The cash conversion cycle includes cash inflow and outflow. “Cash flow comes from collections on accounts receivable” (Brealey et al, 2005). Cash inflow is the net amount of cash that a company receives from operations. The cash inflow is represent by the revenue. Cash outflow is the net amount of cash that a company disburses from operations. The cash outflow is the company’s expenses. These expenses include account payable, labor, administrative cost and taxes (Brealey et al, 2005). “Cash flow comes from collections on accounts receivable” (Brealey et al, 2005).

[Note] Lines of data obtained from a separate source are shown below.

-- ==== Sys2Proof/Syntax.lean ====
section
/-! DEFINITION. The instructions of the XL as syntax (30_encoding.md R77: 78 instructions). A row of
spec/opcode_table.json is one mnemonic in one addressing mode: the mnemonic is the constructor of `Instr`, the
mode is the constructor of its `Operand` (an instruction with a single form carries its operand byte directly),
and the five rows of `INV` are `inv` at its five opcodes. Which modes a mnemonic has is WellFormed.lean. -/

namespace Sys2Proof

/-- The twelve addressing modes (30_encoding.md section 3). -/
inductive Mode where
  | nam | imm | abs | abx | aby | rel | zpg | zpx | zpy | vec | zvx | zyv
  deriving DecidableEq, Repr

/-- The operand bytes of an instruction with its addressing mode, NAM apart (which has none). Two operand bytes
stand as the address they form, the second byte of the instruction its LSB and the third its MSB (R65). -/
inductive Operand where
  /-- Immediate: the data byte itself (R64). -/
  | imm (b : Byte)
  /-- Absolute (R65). -/
  | abs (w : Address)
  /-- Absolute plus X (R66). -/
  | abx (w : Address)
  /-- Absolute plus Y (R67). -/
  | aby (w : Address)
  /-- Relative: a signed offset from the opcode's own address (R68). -/
  | rel (o : Byte)
  /-- Zero page (R69). -/
  | zpg (l : Byte)
  /-- Zero page plus X (R70). -/
  | zpx (l : Byte)
  /-- Zero page plus Y (R71). -/
  | zpy (l : Byte)
  /-- Vector: the address at which `addr` is stored (R72). -/
  | vec (w : Address)
  /-- Zero page vector plus X (R73). -/
  | zvx (z : Byte)
  /-- Zero page plus Y vector (R74). -/
  | zyv (z : Byte)
  deriving DecidableEq, Repr

/-- The addressing mode of an operand. -/
def Operand.mode : Operand → Mode
  | .imm _ => .imm
  | .abs _ => .abs
  | .abx _ => .abx
  | .aby _ => .aby
  | .rel _ => .rel
  | .zpg _ => .zpg
  | .zpx _ => .zpx
  | .zpy _ => .zpy
  | .vec _ => .vec
  | .zvx _ => .zvx
  | .zyv _ => .zyv

/-- The 78 instructions (30_encoding.md R77), in the order of that rule. -/
inductive Instr where
  -- system (40_system.md)
  /-- `INV`, with the opcode byte that decoded to it (`$00`, `$FC`-`$FF`; R81, R100). -/
  | inv (op : Byte)
  | nop
  | brk
  | rti
  | ret
  /-- `FOR`, IMM only (R105). -/
  | for_ (b : Byte)
  /-- `FND`, IMM only (R106). -/
  | fnd (b : Byte)
  -- increment and decrement (41_incdec.md)
  | app
  | amm
  | spp
  | smm
  | xpp
  | xmm
  | ypp
  | ymm
  | inc (m : Operand)
  | dec (m : Operand)
  -- control transfer (42_jumps.md); the conditional jumps are REL only (R120)
  | jfb (o : Byte)
  | jfc (o : Byte)
  | jfd (o : Byte)
  | jfn (o : Byte)
  | jfr (o : Byte)
  | jfu (o : Byte)
  | jfv (o : Byte)
  | jfz (o : Byte)
  | jtb (o : Byte)
  | jtc (o : Byte)
  | jtd (o : Byte)
  | jtn (o : Byte)
  | jtr (o : Byte)
  | jtu (o : Byte)
  | jtv (o : Byte)
  | jtz (o : Byte)
  | jmp (m : Operand)
  | cal (m : Operand)
  | clc
  -- loads and stores (43_load_store.md)
  | lda (m : Operand)
  | ldx (m : Operand)
  | ldy (m : Operand)
  | sta (m : Operand)
  | stx (m : Operand)
  | sty (m : Operand)
  -- push, pull and transfer (44_stack_transfer.md)
  | pha
  | phf
  | phx
  | phy
  | pla
  | plf
  | plx
  | ply
  | taf
  | tas
  | tax
  | tay
  | tfa
  | tsa
  | txa
  | tya
  -- compare and arithmetic (45_compare_arith.md)
  | cmp (m : Operand)
  | cpx (m : Operand)
  | cpy (m : Operand)
  | sbc (m : Operand)
  | sub (m : Operand)
  | adc (m : Operand)
  | add (m : Operand)
  -- logic (46_logic.md)
  | bor (m : Operand)
  | xor (m : Operand)
  | and (m : Operand)
  | bit (m : Operand)
  | not (m : Operand)
  | nta
  -- shifts and zeroing (47_shift_zero.md)
  | shl (m : Operand)
  | shr (m : Operand)
  | sla
  | sra
  | zra
  | zrx
  | zry
  deriving DecidableEq, Repr

end Sys2Proof
end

Examine the effects of credit policy on cash conversion cycle and revenue
LS has a bank line of credit of $1.2 million dollars that they can use for cash outflow and to main a cash on hand amount of $50,000 (UOP, 2009). LS can repay the line of credit whenever it wants to as long as it does not exceed its credit limit.
LS must pay close attention to the amount of time it takes Mayo to pay them and they amount of time they pay their vendors Gartner and Murray. This collection period will determine the credit policy for LS. LS may want to give Mayo a cash discount for paying early. During the simulation LS give Mayo, Gartner and Murray various collection periods. For example, LS give Mayo additional weeks to pay and offered their vendors splits or progression on payments (UOP, 2009)
If LS is in default with their suppliers, the suppliers’ cash inflow is comprise. Just like LS, the suppliers count on...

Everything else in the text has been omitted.